This past Saturday I went to the bank to exchange some money for our trip. On the way into the bank there was a man standing in the corner out on the steps of the bank. He smiled at me and said “Well, winter has finally come!” I responded with “Yes, it sure has”. He looked at me and said “It’s cold out here.”
I smiled, said, “yes” and went into the bank. While I was waiting in line I watched him. He would walk into the foyer of the bank…sit down for a few minutes to warm up and then go back outside. I watched the people leaving the bank and noticed that everybody was going out a different door just to avoid talking to him.
Why? They didn’t want to feel uncomfortable or maybe give him money. That would be my guess.
I continued to watch as I was getting closer and closer to the front of the line. I noticed that he was wearing Nike shoes…a pretty warm jacket and a nice warm hat. I thought to myself “this guy can’t be too far off in the financial situation if he is wearing Nikes.”
The line progressed and soon I was up close enough that I could hear people talking to the tellers. This couple (a man and a woman) went up and they started talking to the teller about the man out on the step. The woman was saying something about how she was at the ATM and she was nervous that he was out there…and then the guy said “people like him shouldn’t even be allowed on the steps.”
Seriously. That’s what he said.
“People like him.”
I thought to myself “what makes this guy any better than that guy out there?” He’s not wearing fancy clothes, didn’t look like he was driving a fancy car….and his wife didn’t have anything fancy on either. The only thing that seperated this couple from the man out on the steps was the door to the bank. Seriously. The couple didn’t know the man’s background. They didn’t know what he was going through. Maybe his kid has cancer, maybe his wife left him and took all his money. Maybe he had to declare bankruptcy when he lost his job. Maybe he lost his house….maybe he’s depressed and can’t find a way out of his financial mess. Or maybe, he was just somebody trying to get somewhere and his car broke down and he didn’t have any money.
Who knows where that couple could be two years, 1 year or even weeks from today. Maybe they could be in the same situation. Maybe they could find themselves standing out on the steps hoping that somebody would be kind enough to give them money.
Did they stop and ask? Probably not. Did I? Nope. Did he make me uncomfortable too? Sure did. But why? He didn’t ask me for money…not once. Did I stop and give him some? No……and there was no reason for it. Something that I’m ashamed of. I didn’t stop to ask if he needed help…and once I was inside I pre-judged him by the clothes he was wearing.

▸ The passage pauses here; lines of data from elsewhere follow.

def execAtlasPeerRemove (r : CmdRef) (s : State) : Res :=
  runCmdIf s r 0x0407 (fun e => !parFlg e 26 4) (fun _ e => peerChecks e) fun s1 x e =>
    let t := cmdTenant x
    let w := parFld e 24 11 0
    match tabFind (ctxAt s1 t).wins w with
    | none => complete s1 r stNotFound 0 0
    | some pw =>
      let ps := mappedIn s1 t (rangeOf (pw.lpage * 65536) pw.npages)
      if accessPending s1 t ps then s1 else
      let s2 := dropTlbs (ps.foldl (fun st p => unmapPage st t p) s1) t ps
      complete (updCtx s2 t fun c => { c with wins := tabDel c.wins w }) r stOk 0 0

/-! ### LEND, HREG, HUNREG -/

/-- Sum of the T1 quotas of every tenant (R167). -/
def sumQt1 (s : State) : Nat := (s.tens.map fun q => q.2.qt1).sum

/-- What AtlasLend requires of its entry (R385): byte offset and whether the field there is at fault. -/
def chkAtlasLend (_ : CmdRef) (_ : State) (e : Bytes) : List (Nat × Bool) :=
  [(20, decide (8 < parFld e 4 3 0))]

def execAtlasLend (r : CmdRef) (s : State) : Res :=
  runCmd s r 0x0408 (chkAtlasLend r) fun s1 _ e =>
    let pool := parFld e 0 22 0
    if pool < s1.atlas.lentSlots.length then complete s1 r stBusy 0 0
    else if nStacks s1 * 786432 - 524288 < pool + sumQt1 s1 then complete s1 r stNoFit 0 0
    else complete (modAtlas s1 fun a => { a with
      lendPool := pool
      borrow := (List.range (parFld e 4 3 0)).map fun i => parFld e (8 + 4 * i) 16 0
      lastPeer := 7 }) r stOk 0 0

/-- What AtlasHreg requires of its entry (R385): byte offset and whether the field there is at fault. -/
def chkAtlasHreg (_ : CmdRef) (_ : State) (e : Bytes) : List (Nat × Bool) :=
  [(24, decide (par e 8 8 % 2097152 ≠ 0)),
    (32, decide (parFld e 16 45 0 % 2097152 ≠ 0 ∨ parFld e 16 45 0 = 0 ∨ 2 ^ 45 < parFld e 16 45 0))]

def execAtlasHreg (r : CmdRef) (s : State) : Res :=
  runCmd s r 0x0409 (chkAtlasHreg r) fun s1 _ e =>
    if tabHas s1.atlas.regions (par e 0 1) then complete s1 r stBusy 0 0
    else
      let h : HostRegion := { busaddr := par e 8 8, length := parFld e 16 45 0 }
      complete (modAtlas s1 fun a => { a with regions := tabPut a.regions (par e 0 1) h }) r stOk 0 0

/-- Tiles in a host region: tenant, page, leaf. -/
def regionTiles (s : State) (g : Nat) : List (Nat × Nat × Leaf) :=
  s.atlas.ctx.flatMap fun c => c.2.pages.filterMap fun q =>
    match q.2.loc with
    | .t3 r _ => if r = g then some (c.1, q.1, q.2) else none
    | _ => none

/-- Start moving a tile of a draining region to another region, or to T4, within its owner's quota (R182). -/
def drainTile (s : State) (q : Nat × Nat × Leaf) : Option State :=
  if q.2.2.mig then some s
  else if q.2.2.psn then none
  else if tierCount s q.1 2 ≤ quota s q.1 2 ∧ (t3Place s 16 [] (regionsInTurn s)).isSome then
    some (addMig s { tenant := q.1, page := q.2.1, tier := 2 })
  else if tierCount s q.1 3 < quota s q.1 3 ∧ (t4Place s 16 []).isSome then
    some (addMig s { tenant := q.1, page := q.2.1, tier := 3 })
  else none

/-- Start every tile that can move; whether all could. -/
def drainTiles : State → List (Nat × Nat × Leaf) → State × Bool
  | s, [] => (s, true)
  | s, q :: qs =>
    match drainTile s q with
    | some s1 => drainTiles s1 qs
    | none => ((drainTiles s qs).1, false)

/-- The tiles of a draining region or pool that a command has not begun to move: one whose move has failed is not tried again
by the same command (R175, R182). -/
def untried (x : Inflight) (ts : List (Nat × Nat × Leaf)) : List (Nat × Nat × Leaf) :=
  ts.filter fun q => !x.acted.contains (q.1, q.2.1)

/-- Note the tiles that a command has begun to move. -/
def noteTried (s : State) (r : CmdRef) (ts : List (Nat × Nat × Leaf)) : State :=
  let new := ts.filterMap fun q => if (migOf s q.1 q.2.1).isSome then some (q.1, q.2.1) else none
  if new = [] then s else modInfl s r fun y => { y with acted := y.acted ++ new }

def execAtlasHunreg (r : CmdRef) (s : State) : Res :=
  runCmd s r 0x040A noChecks fun s1 x e =>
    let g := par e 0 1
    match tabFind s1.atlas.regions g with
    | none => complete s1 r stNotFound 0 0
    | some h =>
      let s2 := modAtlas s1 fun a => { a with regions := tabPut a.regions g { h with draining := true } }
      match regionTiles s2 g with
      | [] => complete (modAtlas s2 fun a => { a with regions := tabDel a.regions g }) r stOk 0 0
      | ts =>
        let d := drainTiles s2 (untried x ts)
        if (regionTiles d.1 g).any (fun q => q.2.2.mig) then noteTried d.1 r (untried x ts)
        else complete d.1 r stNoFit 0 0

/-! ### FRING, POLICY, QUERY -/

/-- Has a tenant's ring unconsumed records? -/
def ringUnread (c : AtlasCtx) : Bool := c.ring.isSome && decide (c.prod ≠ c.cidx)

/-- What AtlasFring requires of its entry (R385): byte offset and whether the field there is at fault. -/
def chkAtlasFring (r : CmdRef) (_ : State) (e : Bytes) : List (Nat × Bool) :=
  let n := parFld e 16 4 0
  [(16, decide (n ≠ 0) && decide (par e 0 8 % 4096 ≠ 0)), (24, decide (n ≠ 0) && decide (par e 8 8 % 8 ≠ 0)),
   (32, decide (n ≠ 0 ∧ (n < 6 ∨ 16 < n))), (34, decide (n ≠ 0) && decide (vecCount r.fn ≤ parFld e 18 10 0))]

def execAtlasFring (r : CmdRef) (s : State) : Res :=
  runCmd s r 0x040B (chkAtlasFring r) fun s1 x e =>
    let t := cmdTenant x
    let c := ctxAt s1 t
    if ringUnread c then complete s1 r stBusy 0 0 else
    let n := parFld e 16 4 0
    let ring : Option FaultRing := if n = 0 then none
      else some { haddr := par e 0 8, paddr := par e 8 8, log2n := n, vector := parFld e 18 10 0 }
    complete (setCtx s1 t { c with ring := ring, prod := 0, cidx := 0, stalled := false }) r stOk 0 0

/-- What AtlasPolicy requires of its entry (R385): byte offset and whether the field there is at fault. -/
def chkAtlasPolicy (_ : CmdRef) (_ : State) (e : Bytes) : List (Nat × Bool) :=
  [(16, decide (par e 0 4 < 10 ∨ 1000000 < par e 0 4)), (20, decide (par e 4 1 = 0 ∨ par e 4 1 ≤ par e 5 1)),
    (22, decide (parFld e 6 1 0 = 3))]

def execAtlasPolicy (r : CmdRef) (s : State) : Res :=
  runCmd s r 0x040C (chkAtlasPolicy r) fun s1 x e =>
    complete (updCtx s1 (cmdTenant x) fun c => { c with
      heatper := par e 0 4, promote := par e 4 1, hyst := par e 5 1, dorder := parFld e 6 1 0 }) r stOk 0 0

/-- Checks of ATLAS.QUERY. -/
def queryChecks (e : Bytes) : List (Nat × Bool) :=
  vaChecks e 0 ++ (if parFlg e 12 0 then [] else [npagesCheck e 8 8192]) ++ [(32, decide (par e 16 8 % 8 ≠ 0))]

def execAtlasQueryEntries (r : CmdRef) (s : State) : Res :=
  runCmdIf s r 0x040D (fun e => !parFlg e 12 0) (fun _ e => queryChecks e) fun s1 x e =>
    let t := cmdTenant x
    let bs := (cmdRange e).flatMap fun p => leBytes 8 (match leafAt s1 t p with | some l => leafBits l | none => 0)
    complete (cmdHostPut s1 x (par e 16 8) bs) r stOk 0 0

def execAtlasQueryUsage (r : CmdRef) (s : State) : Res :=
  runCmdIf s r 0x040D (fun e => parFlg e 12 0) (fun _ e => queryChecks e) fun s1 x e =>
    let t := cmdTenant x
    let bs := [0, 1, 2, 3].flatMap (fun k => leBytes 8 (tierCount s1 t k)) ++ [0, 1, 2, 3].flatMap fun k => leBytes 8 (quota s1 t k)
    complete (cmdHostPut s1 x (par e 16 8) bs) r stOk 0 0

/-! ### TRANSPOSE (R183) -/

/-- Parameters of ATLAS.TRANSPOSE. -/
structure TransF where
  src : Nat
  dst : Nat
  rows : Nat
  cols : Nat
  sz : Nat
  spitch : Nat
  dpitch : Nat

/-- Read the parameters. -/
def transF (e : Bytes) : TransF :=
  { src := parFld e 0 56 0, dst := parFld e 8 56 0, rows := par e 16 2, cols := par e 18 2,
    sz := 2 ^ parFld e 20 1 0, spitch := parFld e 24 39 0, dpitch := parFld e 32 39 0 }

What if that was a test and I just failed miserably? The Bible says in Matthew 25: 34-45:
34 “Then the King will say to those on his right, ‘Come, you who are blessed by my Father; take your inheritance, the kingdom prepared for you since the creation of the world. 35 For I was hungry and you gave me something to eat, I was thirsty and you gave me something to drink, I was a stranger and you invited me in, 36 I needed clothes and you clothed me, I was sick and you looked after me, I was in prison and you came to visit me.’
37 “Then the righteous will answer him, ‘Lord, when did we see you hungry and feed you, or thirsty and give you something to drink? 38 When did we see you a stranger and invite you in, or needing clothes and clothe you? 39 When did we see you sick or in prison and go to visit you?’
40 “The King will reply, ‘Truly I tell you, whatever you did for one of the least of these brothers and sisters of mine, you did for me.’
41 “Then he will say to those on his left, ‘Depart from me, you who are cursed, into the eternal fireprepared for the devil and his angels. 42 For I was hungry and you gave me nothing to eat, I was thirsty and you gave me nothing to drink, 43 I was a stranger and you did not invite me in, I needed clothes and you did not clothe me, I was sick and in prison and you did not look after me.’
44 “They also will answer, ‘Lord, when did we see you hungry or thirsty or a stranger or needing clothes or sick or in prison, and did not help you?’
45 “He will reply, ‘Truly I tell you, whatever you did not do for one of the least of these, you did not do for me.’
I do know one thing. I don’t want to ever think that I’m above “those people on the steps.” I don’t know their situation. Life hasn’t dealt me those kinds of problems (if he even had any…..he never asked me for money). I only hope that if I was that person on the step that somebody would treat me with a little more dignity than what that man got that day. That they wouldn’t pre-judge me like I did to him.
Let’s all be a little kinder to each other. Maybe it will make the world a little happier.